Ddl Zan: Malan (FI), sostenuto da menzogne senza contraddittorio

“La campagna sul Ddl Zan va avanti con menzogne senza contraddittorio portate avanti dai suoi sostenitori politici e non, sostenuto dalla grandissima parte dell’informazione, a cominciare dalla Rai. Non c’è stato alcun riequilibrio per la tirata di Luciana Littizzetto che, tra insulti e dileggi agli oppositori, ha affermato il 18 aprile, in ora di massimo ascolto: ‘L’unica cosa che vi chiediamo è approvare una legge che punisca chi va in giro a pestare e insultare chi fa scelte sessuali diverse dalle proprie’, come se oggi ci fosse una esimente per chi picchia gay e trans.

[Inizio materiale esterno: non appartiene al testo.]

/-! ### A line (R552 to R557) -/

theorem State.shown_partIfVisible (s : State) (d : Bool) (p q : CdPoint) (v : Option Span) :
    s.Shown (s.partIfVisible d p q v) (v.isSome = true) := by
  cases v with
  | none => exact (State.Shown.refl s).congr (by simp)
  | some v => exact ((s.shown_showPart d _ _ _).useFree 32).congr (by simp)

theorem State.isSome_onePart (s : State) (v w : Option Span) :
    (s.onePart v w).isSome = true ↔ v.isSome = true ∨ w.isSome = true := by
  cases v <;> cases w <;> simp [State.onePart]

theorem State.shown_line3d (s : State) (p q : CdPoint) (v w : Option Span) :
    s.Shown (s.line3d p q v w) (v.isSome = true ∨ w.isSome = true) := by
  unfold State.line3d
  split
  · refine (((State.Shown.refl s).useFree 1).trans (State.shown_partIfVisible ..)).congr ?_
    rw [State.isSome_onePart, false_or]
  · exact (s.shown_partIfVisible false p q v).trans (State.shown_partIfVisible ..)

/-- A line, after the counts. -/
theorem State.shown_line (s : State) (p q : Tuple) :
    s.countsUpdate.Shown (s.line p q) (s.cd.sees p.is2d (cdPoint p) (cdPoint q)) := by
  have hcounts := (State.Shown.refl s.countsUpdate).useFree 2
  cases p with
  | two x y =>
    refine (hcounts.trans (State.shown_partIfVisible _ true _ _ (visible2d s.cd.wind _ _))).congr ?_
    rw [isSome_visible2d, false_or]
    rfl
  | four x y z w =>
    refine (hcounts.trans (State.shown_line3d ..)).congr ?_
    rw [isSome_clip3d, false_or]
    refine or_congr_right ?_
    cases s.cd.cdir.curve with
    | false => simp
    | true => simpa using isSome_clip3dNegative _ _

theorem State.shown_placePoint (s : State) (d : Bool) (scaled page : Point3) : s.Shown (s.placePoint d scaled page) False :=
  ((s.shown_cdMemOut d scaled page).trans (State.Shown.unseen rfl)).congr (or_iff_left id) |>.useFree 16

end Sys2Proof.Machine
end

section
/-!
Drawing commands in the Clipping Divider (R552, R563, R566, R570): SAVE, HIT, and what else changes.
-/

namespace Sys2Proof.Machine

/-! ### SAVE (R552) -/

/-- SAVE with a new point. -/
def ClipDiv.saved (c : ClipDiv) : Tuple → Quad
  | .two x y => c.save.setLo x y
  | .four x y zx zy => { c0 := x, c1 := y, c2 := zx, c3 := zy }

theorem State.setSave_eq (s : State) (n : Tuple) : s.setSave n = { s with cd := { s.cd with save := s.cd.saved n } } := by
  cases n <;> rfl

theorem ClipDiv.saved_newTuple (c : ClipDiv) (q : Tuple) : c.saved (c.newTuple q) =
    if q.is2d then { c.save with c0 := BitVec.ofInt 24 (c.newPoint q).x, c1 := BitVec.ofInt 24 (c.newPoint q).y }
    else ⟨BitVec.ofInt 24 (c.newPoint q).x, BitVec.ofInt 24 (c.newPoint q).y, BitVec.ofInt 24 (c.newPoint q).zx,
      BitVec.ofInt 24 (c.newPoint q).zy⟩ := by
  cases q <;> rfl

/-! ### One command -/

/-- `t` comes of `s` by a drawing command with something shown: everything but the registers of the Clipping Divider. -/
structure State.Drawn (s t : State) (seen : Prop) : Prop where
  hit : bitAt t.dir 21 = true ↔ bitAt s.dir 21 = true ∨ seen
  dir : ∀ k < 24, k ≠ 21 → bitAt t.dir k = bitAt s.dir k
  frame : t = { s with cd := t.cd, dir := t.dir, scope := t.scope, freeIx := t.freeIx, icr := t.icr, regs := t.regs, mem := t.mem,
                       protFF := t.protFF, raised := t.raised, turns := t.turns, hostSeen := t.hostSeen }
  silent : s.cd.Silent →
    t = { s with cd := t.cd, dir := t.dir, scope := t.scope, freeIx := t.freeIx, icr := t.icr, raised := t.raised } ∧
    (∀ k < 24, bitAt t.icr k = true ↔ bitAt s.icr k = true ∨ (k = 6 ∧ seen ∧ s.cd.cdir.stos = true ∧ s.cd.violation = true)) ∧
    (t.raised = true ↔ s.raised = true ∨ (seen ∧ s.cd.cdir.stos = true ∧ s.cd.violation = true))

/-- `s` with another SAVE and other counts. -/
def State.withSave (s : State) (save : Quad) (hitang : Word × Word) : State :=
  { s with cd := { s.cd with save := save, hitang := hitang } }

/-- What is shown between two changes of the registers of the Clipping Divider, of SAVE and the counts before it. -/
theorem State.Shown.drawn {s t u : State} {seen : Prop} {save : Quad} {hitang : Word × Word} {c : ClipDiv}
    (h : (s.withSave save hitang).Shown t seen) (hu : u = { t with cd := c }) : s.Drawn u seen := by
  obtain rfl := hu
  refine ⟨h.hit, fun k _ => h.dir k, ?_, fun hq => ?_⟩
  · rw [h.frame]
    rfl
  · obtain ⟨ht, hicr, hraised⟩ := h.silent hq
    refine ⟨?_, fun k _ => hicr k, hraised⟩
    rw [ht]
    rfl

section

variable (s : State)

theorem State.drawn_setPointOp (n : Tuple) : s.Drawn (s.setPointOp n) False ∧
    (s.setPointOp n).cd = { s.cd with save := s.cd.saved n } := by
  have hshown := (s.setSave n).shown_placePoint n.is2d (s.mapPoint n.is2d 3 (cdPoint n)) (pagePoint (cdPoint n))
  rw [s.setPointOp_eq, s.setSave_eq] at *
  exact ⟨State.Shown.drawn (s := s) (hitang := s.cd.hitang) hshown rfl, hshown.cd_eq⟩

theorem State.drawn_line (m n : Tuple) : s.Drawn (s.line m n) (s.cd.sees m.is2d (cdPoint m) (cdPoint n)) ∧
    (s.line m n).cd = { s.cd with hitang := (s.free 0, s.free 1) } :=
  ⟨State.Shown.drawn (s := s) (save := s.cd.save) (s.shown_line m n) rfl, (s.shown_line m n).cd_eq⟩

/-- A line with the new SAVE after it. -/
theorem State.drawn_line_setSave (m n q : Tuple) :
    s.Drawn ((s.line m n).setSave q) (s.cd.sees m.is2d (cdPoint m) (cdPoint n)) ∧
    ((s.line m n).setSave q).cd = { s.cd with hitang := (s.free 0, s.free 1), save := s.cd.saved q } := by
  refine ⟨State.Shown.drawn (s := s) (save := s.cd.save) (s.shown_line m n) (State.setSave_eq _ q), ?_⟩
  rw [State.setSave_eq, (s.drawn_line m n).2]
  cases q <;> rfl

end

section

variable {s t : State} {seen seen' : Prop}

theorem State.Drawn.congr (h : s.Drawn t seen) (hs : seen ↔ seen') : s.Drawn t seen' := by rwa [← propext hs]

end

theorem ClipDiv.is2d_savePoint (c : ClipDiv) (n : Tuple) : (c.savePoint n).is2d = n.is2d := by
  cases n <;> rfl

/-- The line from SAVE to the new point. -/
theorem ClipDiv.sees_save (c : ClipDiv) (q : Tuple) :
    c.sees (c.savePoint (c.newTuple q)).is2d (cdPoint (c.savePoint (c.newTuple q))) (cdPoint (c.newTuple q)) ↔
      c.sees q.is2d (c.oldPoint q.is2d) (c.newPoint q) := by
  rw [c.is2d_savePoint, c.cdPoint_savePoint, c.cdPoint_newTuple, c.is2d_newTuple]

/-- The point that the line of a command starts from: a dot is a line of length zero. -/
def ClipDiv.lineStart (c : ClipDiv) (op : DrawOp) (q : Tuple) : CdPoint := if op = .dot then c.newPoint q else c.oldPoint q.is2d

/-- Each command but a box shows one line, or a point, and changes SAVE and the counts at most. -/
theorem State.drawn_command (s : State) (q : Tuple) {op : DrawOp} (hop : op ≠ .box) : ∃ t save hitang, t = s.cdDraw true op q ∧
    s.Drawn t (op ≠ .setPoint ∧ s.cd.sees q.is2d (s.cd.lineStart op q) (s.cd.newPoint q)) ∧
    t.cd = { s.cd with save := save, hitang := hitang } ∧
    save = (if op = .drawFrom then s.cd.save else s.cd.saved (s.cd.newTuple q)) ∧ (op = .setPoint → hitang = s.cd.hitang) := by
  have hsees := s.cd.sees_save q
  cases op
  case setPoint =>
    obtain ⟨hdrawn, hcd⟩ := s.drawn_setPointOp (s.cd.newTuple q)
    exact ⟨_, _, _, rfl, hdrawn.congr (by simp), hcd, rfl, fun _ => rfl⟩
  case drawTo =>
    obtain ⟨hdrawn, hcd⟩ := s.drawn_line_setSave (s.cd.savePoint (s.cd.newTuple q)) (s.cd.newTuple q) (s.cd.newTuple q)
    exact ⟨_, _, _, rfl, hdrawn.congr (hsees.trans ⟨fun h => ⟨nofun, h⟩, And.right⟩), hcd, rfl, nofun⟩
  case drawFrom =>
    obtain ⟨hdrawn, hcd⟩ := s.drawn_line (s.cd.newTuple q) (s.cd.savePoint (s.cd.newTuple q))
    rw [s.cd.sees_comm, ← s.cd.is2d_savePoint, hsees] at hdrawn
    exact ⟨_, _, _, rfl, hdrawn.congr ⟨fun h => ⟨nofun, h⟩, And.right⟩, hcd, rfl, nofun⟩
  case dot =>
    obtain ⟨hdrawn, hcd⟩ := s.drawn_line_setSave (s.cd.newTuple q) (s.cd.newTuple q) (s.cd.newTuple q)
    rw [s.cd.is2d_newTuple, s.cd.cdPoint_newTuple] at hdrawn
    exact ⟨_, _, _, rfl, hdrawn.congr ⟨fun h => ⟨nofun, h⟩, And.right⟩, hcd, rfl, nofun⟩
  case box => exact absurd rfl hop

/-- A box shows nothing. -/
theorem State.drawn_boxOp (s : State) (m n : Tuple) : s.Drawn (s.boxOp m n) False ∧
    (s.boxOp m n) = { s with cd := { s.cd with wind := (s.boxOp m n).cd.wind, view := (s.boxOp m n).cd.view },
                             freeIx := (s.boxOp m n).freeIx } :=
  ⟨State.Shown.drawn (s := s) (save := s.cd.save) (hitang := s.cd.hitang) (t := s.useFree 9) ((State.Shown.refl s).useFree 9) rfl, rfl⟩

Fedez ha avuto cinque minuti per dire tutto quello che gli pare, esibire un marchio commerciale e proferire attacchi personali nel comizione del 1° maggio ed è anche riuscito a passare per martire della censura perché in Rai nessuno ha osato ricordare che esiste la legge della ‘par condicio’ per la quale in televisione ‘è assicurata parità di condizioni nell’esposizione di opinioni e posizioni politiche’. Ma legge era pensata dalla sinistra contro Berlusconi e dunque viene dimenticata se si tratta di qualcun altro.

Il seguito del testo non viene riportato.